Transcribe the lines from the start of the data below through the line with "def parseGim (b", word for word and nothing more.

---------- Information provided

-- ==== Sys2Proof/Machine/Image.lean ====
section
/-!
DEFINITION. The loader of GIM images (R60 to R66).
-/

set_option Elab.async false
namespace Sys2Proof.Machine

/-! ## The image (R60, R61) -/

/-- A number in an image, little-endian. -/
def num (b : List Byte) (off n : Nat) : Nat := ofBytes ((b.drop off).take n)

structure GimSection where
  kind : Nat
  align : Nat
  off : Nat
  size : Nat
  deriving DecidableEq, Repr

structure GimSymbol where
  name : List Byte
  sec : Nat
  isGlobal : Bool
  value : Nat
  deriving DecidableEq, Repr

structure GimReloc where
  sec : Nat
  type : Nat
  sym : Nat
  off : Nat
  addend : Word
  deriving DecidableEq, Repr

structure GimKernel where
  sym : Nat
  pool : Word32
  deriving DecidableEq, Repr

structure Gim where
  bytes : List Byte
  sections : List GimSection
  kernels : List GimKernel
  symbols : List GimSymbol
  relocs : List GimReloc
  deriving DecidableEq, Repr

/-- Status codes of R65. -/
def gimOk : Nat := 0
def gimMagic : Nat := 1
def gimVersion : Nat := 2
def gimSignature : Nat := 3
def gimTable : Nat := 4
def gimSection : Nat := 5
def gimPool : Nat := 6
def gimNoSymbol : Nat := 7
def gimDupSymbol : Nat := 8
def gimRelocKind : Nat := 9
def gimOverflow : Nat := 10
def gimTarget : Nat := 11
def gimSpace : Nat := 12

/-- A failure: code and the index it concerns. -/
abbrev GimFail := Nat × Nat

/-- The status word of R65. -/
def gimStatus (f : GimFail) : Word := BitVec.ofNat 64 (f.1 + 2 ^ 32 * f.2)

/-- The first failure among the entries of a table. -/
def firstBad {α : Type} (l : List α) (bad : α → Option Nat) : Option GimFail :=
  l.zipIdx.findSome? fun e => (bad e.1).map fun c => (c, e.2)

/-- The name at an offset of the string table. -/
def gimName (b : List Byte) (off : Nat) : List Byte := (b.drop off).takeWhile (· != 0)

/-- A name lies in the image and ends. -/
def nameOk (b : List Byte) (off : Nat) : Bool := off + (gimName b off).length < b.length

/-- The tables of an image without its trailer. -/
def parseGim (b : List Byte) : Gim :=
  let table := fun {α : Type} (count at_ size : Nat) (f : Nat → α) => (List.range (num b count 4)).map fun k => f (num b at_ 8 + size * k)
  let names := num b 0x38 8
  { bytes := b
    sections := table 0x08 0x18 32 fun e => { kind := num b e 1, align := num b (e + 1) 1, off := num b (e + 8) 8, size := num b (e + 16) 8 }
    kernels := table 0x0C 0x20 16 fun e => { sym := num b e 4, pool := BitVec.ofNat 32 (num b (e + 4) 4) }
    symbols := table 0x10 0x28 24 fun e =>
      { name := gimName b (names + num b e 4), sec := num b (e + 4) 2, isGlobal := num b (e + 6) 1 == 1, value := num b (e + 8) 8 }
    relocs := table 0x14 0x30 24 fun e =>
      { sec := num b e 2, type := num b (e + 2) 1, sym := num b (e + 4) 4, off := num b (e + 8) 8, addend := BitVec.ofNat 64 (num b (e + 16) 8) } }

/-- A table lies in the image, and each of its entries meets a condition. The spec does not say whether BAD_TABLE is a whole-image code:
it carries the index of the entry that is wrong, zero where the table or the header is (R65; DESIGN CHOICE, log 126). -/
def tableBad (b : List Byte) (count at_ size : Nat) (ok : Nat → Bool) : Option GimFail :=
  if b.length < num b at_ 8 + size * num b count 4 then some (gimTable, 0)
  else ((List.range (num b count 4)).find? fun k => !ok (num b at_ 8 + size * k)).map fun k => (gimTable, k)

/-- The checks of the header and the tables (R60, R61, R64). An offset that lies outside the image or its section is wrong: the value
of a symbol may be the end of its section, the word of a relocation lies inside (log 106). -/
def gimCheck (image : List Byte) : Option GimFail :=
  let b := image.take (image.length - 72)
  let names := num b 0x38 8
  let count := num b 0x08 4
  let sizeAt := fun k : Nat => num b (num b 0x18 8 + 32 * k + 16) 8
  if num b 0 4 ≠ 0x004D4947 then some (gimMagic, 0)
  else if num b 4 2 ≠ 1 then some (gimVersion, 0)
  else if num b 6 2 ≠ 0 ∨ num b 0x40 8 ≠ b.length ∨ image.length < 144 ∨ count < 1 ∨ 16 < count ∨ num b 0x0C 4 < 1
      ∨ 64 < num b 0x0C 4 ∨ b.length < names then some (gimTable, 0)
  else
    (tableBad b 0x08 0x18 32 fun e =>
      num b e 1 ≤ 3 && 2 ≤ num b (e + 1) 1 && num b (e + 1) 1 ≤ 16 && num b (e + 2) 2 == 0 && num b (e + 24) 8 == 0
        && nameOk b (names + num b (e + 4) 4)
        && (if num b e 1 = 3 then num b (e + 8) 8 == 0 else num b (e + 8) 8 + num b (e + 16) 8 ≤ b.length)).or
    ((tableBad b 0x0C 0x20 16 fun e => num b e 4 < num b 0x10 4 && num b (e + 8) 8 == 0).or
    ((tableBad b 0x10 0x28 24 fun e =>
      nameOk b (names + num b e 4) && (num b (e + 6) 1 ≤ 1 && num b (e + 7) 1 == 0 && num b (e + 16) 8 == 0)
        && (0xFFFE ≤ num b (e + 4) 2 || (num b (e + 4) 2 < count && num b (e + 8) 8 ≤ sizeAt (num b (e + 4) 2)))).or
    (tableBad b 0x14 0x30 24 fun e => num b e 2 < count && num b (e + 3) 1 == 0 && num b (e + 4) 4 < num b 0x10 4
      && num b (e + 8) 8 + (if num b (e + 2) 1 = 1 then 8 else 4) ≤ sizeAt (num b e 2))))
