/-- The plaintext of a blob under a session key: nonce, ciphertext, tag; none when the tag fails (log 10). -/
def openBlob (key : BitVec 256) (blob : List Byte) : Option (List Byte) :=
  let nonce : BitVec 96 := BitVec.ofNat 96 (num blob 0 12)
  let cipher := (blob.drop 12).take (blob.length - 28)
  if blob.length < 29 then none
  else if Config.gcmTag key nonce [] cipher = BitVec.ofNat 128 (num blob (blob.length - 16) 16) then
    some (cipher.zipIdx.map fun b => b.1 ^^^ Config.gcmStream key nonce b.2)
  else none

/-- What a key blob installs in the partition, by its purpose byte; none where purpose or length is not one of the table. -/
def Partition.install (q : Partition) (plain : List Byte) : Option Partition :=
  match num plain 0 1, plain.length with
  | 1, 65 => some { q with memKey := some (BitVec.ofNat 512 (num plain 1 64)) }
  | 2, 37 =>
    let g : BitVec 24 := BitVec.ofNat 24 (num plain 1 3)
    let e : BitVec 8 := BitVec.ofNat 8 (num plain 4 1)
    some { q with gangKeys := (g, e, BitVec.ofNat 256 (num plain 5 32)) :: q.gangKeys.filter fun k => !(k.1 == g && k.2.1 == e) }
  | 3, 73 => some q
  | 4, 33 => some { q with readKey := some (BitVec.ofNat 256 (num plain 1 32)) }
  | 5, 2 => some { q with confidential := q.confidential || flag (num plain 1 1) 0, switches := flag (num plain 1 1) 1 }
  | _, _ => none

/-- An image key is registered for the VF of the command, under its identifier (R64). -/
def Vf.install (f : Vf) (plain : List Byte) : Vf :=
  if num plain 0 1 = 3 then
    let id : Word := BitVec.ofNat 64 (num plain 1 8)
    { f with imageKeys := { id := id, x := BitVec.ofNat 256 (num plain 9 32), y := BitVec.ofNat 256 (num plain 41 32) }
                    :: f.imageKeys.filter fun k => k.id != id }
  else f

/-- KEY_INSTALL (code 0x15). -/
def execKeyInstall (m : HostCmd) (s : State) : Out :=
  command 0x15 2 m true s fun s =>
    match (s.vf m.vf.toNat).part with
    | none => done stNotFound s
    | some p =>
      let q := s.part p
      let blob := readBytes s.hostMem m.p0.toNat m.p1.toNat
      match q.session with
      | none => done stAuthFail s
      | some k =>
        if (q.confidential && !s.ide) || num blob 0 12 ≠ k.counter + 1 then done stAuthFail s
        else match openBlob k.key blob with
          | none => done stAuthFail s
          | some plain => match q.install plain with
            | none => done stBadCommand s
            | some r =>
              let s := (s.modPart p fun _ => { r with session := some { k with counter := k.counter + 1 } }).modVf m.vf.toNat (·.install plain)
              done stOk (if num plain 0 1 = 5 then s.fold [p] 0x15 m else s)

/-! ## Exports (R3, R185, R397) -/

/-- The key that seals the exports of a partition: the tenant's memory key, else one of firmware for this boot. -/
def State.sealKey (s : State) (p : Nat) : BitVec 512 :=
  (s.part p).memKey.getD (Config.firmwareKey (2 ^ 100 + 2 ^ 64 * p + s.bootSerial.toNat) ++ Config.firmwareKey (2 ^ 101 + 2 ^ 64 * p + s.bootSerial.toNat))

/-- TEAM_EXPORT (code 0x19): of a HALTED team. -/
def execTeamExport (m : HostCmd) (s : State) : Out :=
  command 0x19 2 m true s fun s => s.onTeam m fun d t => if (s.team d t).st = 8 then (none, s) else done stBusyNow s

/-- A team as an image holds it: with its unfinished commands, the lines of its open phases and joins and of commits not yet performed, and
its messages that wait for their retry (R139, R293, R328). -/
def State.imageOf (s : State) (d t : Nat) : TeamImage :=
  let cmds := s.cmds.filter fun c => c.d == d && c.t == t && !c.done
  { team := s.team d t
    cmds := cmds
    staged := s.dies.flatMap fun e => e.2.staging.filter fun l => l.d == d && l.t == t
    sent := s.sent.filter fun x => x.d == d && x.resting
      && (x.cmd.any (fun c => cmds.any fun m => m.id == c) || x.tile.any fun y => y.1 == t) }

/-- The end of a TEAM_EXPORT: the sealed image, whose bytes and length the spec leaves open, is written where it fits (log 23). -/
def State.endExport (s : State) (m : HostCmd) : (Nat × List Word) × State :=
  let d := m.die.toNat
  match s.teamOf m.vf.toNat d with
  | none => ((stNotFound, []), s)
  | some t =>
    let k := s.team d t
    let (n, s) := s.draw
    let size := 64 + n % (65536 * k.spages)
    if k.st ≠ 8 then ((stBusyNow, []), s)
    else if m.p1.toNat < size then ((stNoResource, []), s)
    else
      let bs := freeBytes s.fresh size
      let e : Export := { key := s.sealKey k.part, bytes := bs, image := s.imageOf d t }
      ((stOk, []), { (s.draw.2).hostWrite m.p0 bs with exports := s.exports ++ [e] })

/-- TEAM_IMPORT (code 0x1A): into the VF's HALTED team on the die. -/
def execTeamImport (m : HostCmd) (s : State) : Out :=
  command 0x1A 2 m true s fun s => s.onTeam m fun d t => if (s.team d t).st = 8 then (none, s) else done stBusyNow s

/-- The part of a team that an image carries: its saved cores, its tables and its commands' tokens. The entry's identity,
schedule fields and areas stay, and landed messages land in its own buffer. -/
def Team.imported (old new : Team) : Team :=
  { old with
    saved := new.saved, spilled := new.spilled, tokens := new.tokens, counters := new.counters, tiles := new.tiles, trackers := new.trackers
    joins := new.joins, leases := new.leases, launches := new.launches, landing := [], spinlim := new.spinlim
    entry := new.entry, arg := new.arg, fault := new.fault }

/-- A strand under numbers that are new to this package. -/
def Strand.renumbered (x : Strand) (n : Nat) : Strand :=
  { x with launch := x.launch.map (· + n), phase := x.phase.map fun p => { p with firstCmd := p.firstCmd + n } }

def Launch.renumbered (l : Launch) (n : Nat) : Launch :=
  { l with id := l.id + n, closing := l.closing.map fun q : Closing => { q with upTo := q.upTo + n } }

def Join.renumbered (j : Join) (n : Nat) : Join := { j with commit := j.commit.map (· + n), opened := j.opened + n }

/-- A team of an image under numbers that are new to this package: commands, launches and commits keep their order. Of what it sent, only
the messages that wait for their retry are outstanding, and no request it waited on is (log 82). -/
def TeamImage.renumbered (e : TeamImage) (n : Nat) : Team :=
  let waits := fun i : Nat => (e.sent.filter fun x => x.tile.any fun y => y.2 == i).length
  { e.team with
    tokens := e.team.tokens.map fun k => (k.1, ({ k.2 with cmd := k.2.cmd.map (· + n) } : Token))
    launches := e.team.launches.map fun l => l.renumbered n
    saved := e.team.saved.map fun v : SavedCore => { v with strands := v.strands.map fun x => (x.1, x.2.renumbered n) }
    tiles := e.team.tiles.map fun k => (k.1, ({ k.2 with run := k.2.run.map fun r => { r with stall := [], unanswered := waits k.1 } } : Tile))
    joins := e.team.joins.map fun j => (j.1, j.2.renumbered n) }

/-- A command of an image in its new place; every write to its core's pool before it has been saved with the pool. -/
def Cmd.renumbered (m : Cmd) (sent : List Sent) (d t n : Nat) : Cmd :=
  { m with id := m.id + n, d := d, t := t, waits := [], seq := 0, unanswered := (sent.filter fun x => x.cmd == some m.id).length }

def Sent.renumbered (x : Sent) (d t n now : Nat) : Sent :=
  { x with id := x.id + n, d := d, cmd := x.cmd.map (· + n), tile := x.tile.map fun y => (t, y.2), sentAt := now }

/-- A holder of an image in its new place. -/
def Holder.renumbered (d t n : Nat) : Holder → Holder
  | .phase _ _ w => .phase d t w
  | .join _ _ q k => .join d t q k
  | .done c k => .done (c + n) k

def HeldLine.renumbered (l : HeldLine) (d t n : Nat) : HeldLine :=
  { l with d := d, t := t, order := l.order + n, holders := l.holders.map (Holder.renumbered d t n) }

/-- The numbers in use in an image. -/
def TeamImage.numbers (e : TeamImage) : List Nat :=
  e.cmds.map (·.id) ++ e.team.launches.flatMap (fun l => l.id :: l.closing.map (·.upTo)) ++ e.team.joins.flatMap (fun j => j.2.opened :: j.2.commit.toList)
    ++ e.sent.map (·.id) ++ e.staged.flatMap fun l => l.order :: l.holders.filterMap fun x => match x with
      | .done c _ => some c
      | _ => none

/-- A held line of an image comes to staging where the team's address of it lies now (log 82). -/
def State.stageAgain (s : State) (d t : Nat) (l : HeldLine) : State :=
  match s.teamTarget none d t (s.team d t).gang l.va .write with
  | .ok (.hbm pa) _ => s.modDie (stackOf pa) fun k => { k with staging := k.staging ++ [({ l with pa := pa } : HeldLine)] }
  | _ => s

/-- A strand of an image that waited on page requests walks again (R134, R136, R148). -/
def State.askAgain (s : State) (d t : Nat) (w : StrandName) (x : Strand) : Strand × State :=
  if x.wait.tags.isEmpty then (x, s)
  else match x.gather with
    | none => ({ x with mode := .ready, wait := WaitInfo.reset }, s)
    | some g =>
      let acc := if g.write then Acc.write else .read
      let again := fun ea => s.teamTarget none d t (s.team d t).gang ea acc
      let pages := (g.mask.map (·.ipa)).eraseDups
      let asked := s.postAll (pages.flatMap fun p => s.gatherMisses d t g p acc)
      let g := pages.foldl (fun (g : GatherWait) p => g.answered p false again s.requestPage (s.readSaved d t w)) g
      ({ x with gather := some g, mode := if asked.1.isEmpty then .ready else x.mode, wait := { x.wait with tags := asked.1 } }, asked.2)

--------------------

→ **Response below**:
-- ==== Sys2Proof/Machine/Image.lean ====
section
/-!
DEFINITION. The loader of GIM images (R60 to R66).
-/

set_option Elab.async false
namespace Sys2Proof.Machine

/-! ## The image (R60, R61) -/

/-- A number in an image, little-endian. -/
def num (b : List Byte) (off n : Nat) : Nat := ofBytes ((b.drop off).take n)

structure GimSection where
  kind : Nat
  align : Nat
  off : Nat
  size : Nat
  deriving DecidableEq, Repr

structure GimSymbol where
  name : List Byte
  sec : Nat
  isGlobal : Bool
  value : Nat
  deriving DecidableEq, Repr

structure GimReloc where
  sec : Nat
  type : Nat
  sym : Nat
  off : Nat
  addend : Word
  deriving DecidableEq, Repr

structure GimKernel where
  sym : Nat
  pool : Word32
  deriving DecidableEq, Repr

structure Gim where
  bytes : List Byte
  sections : List GimSection
  kernels : List GimKernel
  symbols : List GimSymbol
  relocs : List GimReloc
  deriving DecidableEq, Repr

/-- Status codes of R65. -/
def gimOk : Nat := 0
def gimMagic : Nat := 1
def gimVersion : Nat := 2
def gimSignature : Nat := 3
def gimTable : Nat := 4
def gimSection : Nat := 5
def gimPool : Nat := 6
def gimNoSymbol : Nat := 7
def gimDupSymbol : Nat := 8
def gimRelocKind : Nat := 9
def gimOverflow : Nat := 10
def gimTarget : Nat := 11
def gimSpace : Nat := 12

/-- A failure: code and the index it concerns. -/
abbrev GimFail := Nat × Nat

/-- The status word of R65. -/
def gimStatus (f : GimFail) : Word := BitVec.ofNat 64 (f.1 + 2 ^ 32 * f.2)

/-- The first failure among the entries of a table. -/
def firstBad {α : Type} (l : List α) (bad : α → Option Nat) : Option GimFail :=
  l.zipIdx.findSome? fun e => (bad e.1).map fun c => (c, e.2)

/-- The name at an offset of the string table. -/
def gimName (b : List Byte) (off : Nat) : List Byte := (b.drop off).takeWhile (· != 0)

/-- A name lies in the image and ends. -/
def nameOk (b : List Byte) (off : Nat) : Bool := off + (gimName b off).length < b.length

/-- The tables of an image without its trailer. -/
def parseGim (b : List Byte) : Gim :=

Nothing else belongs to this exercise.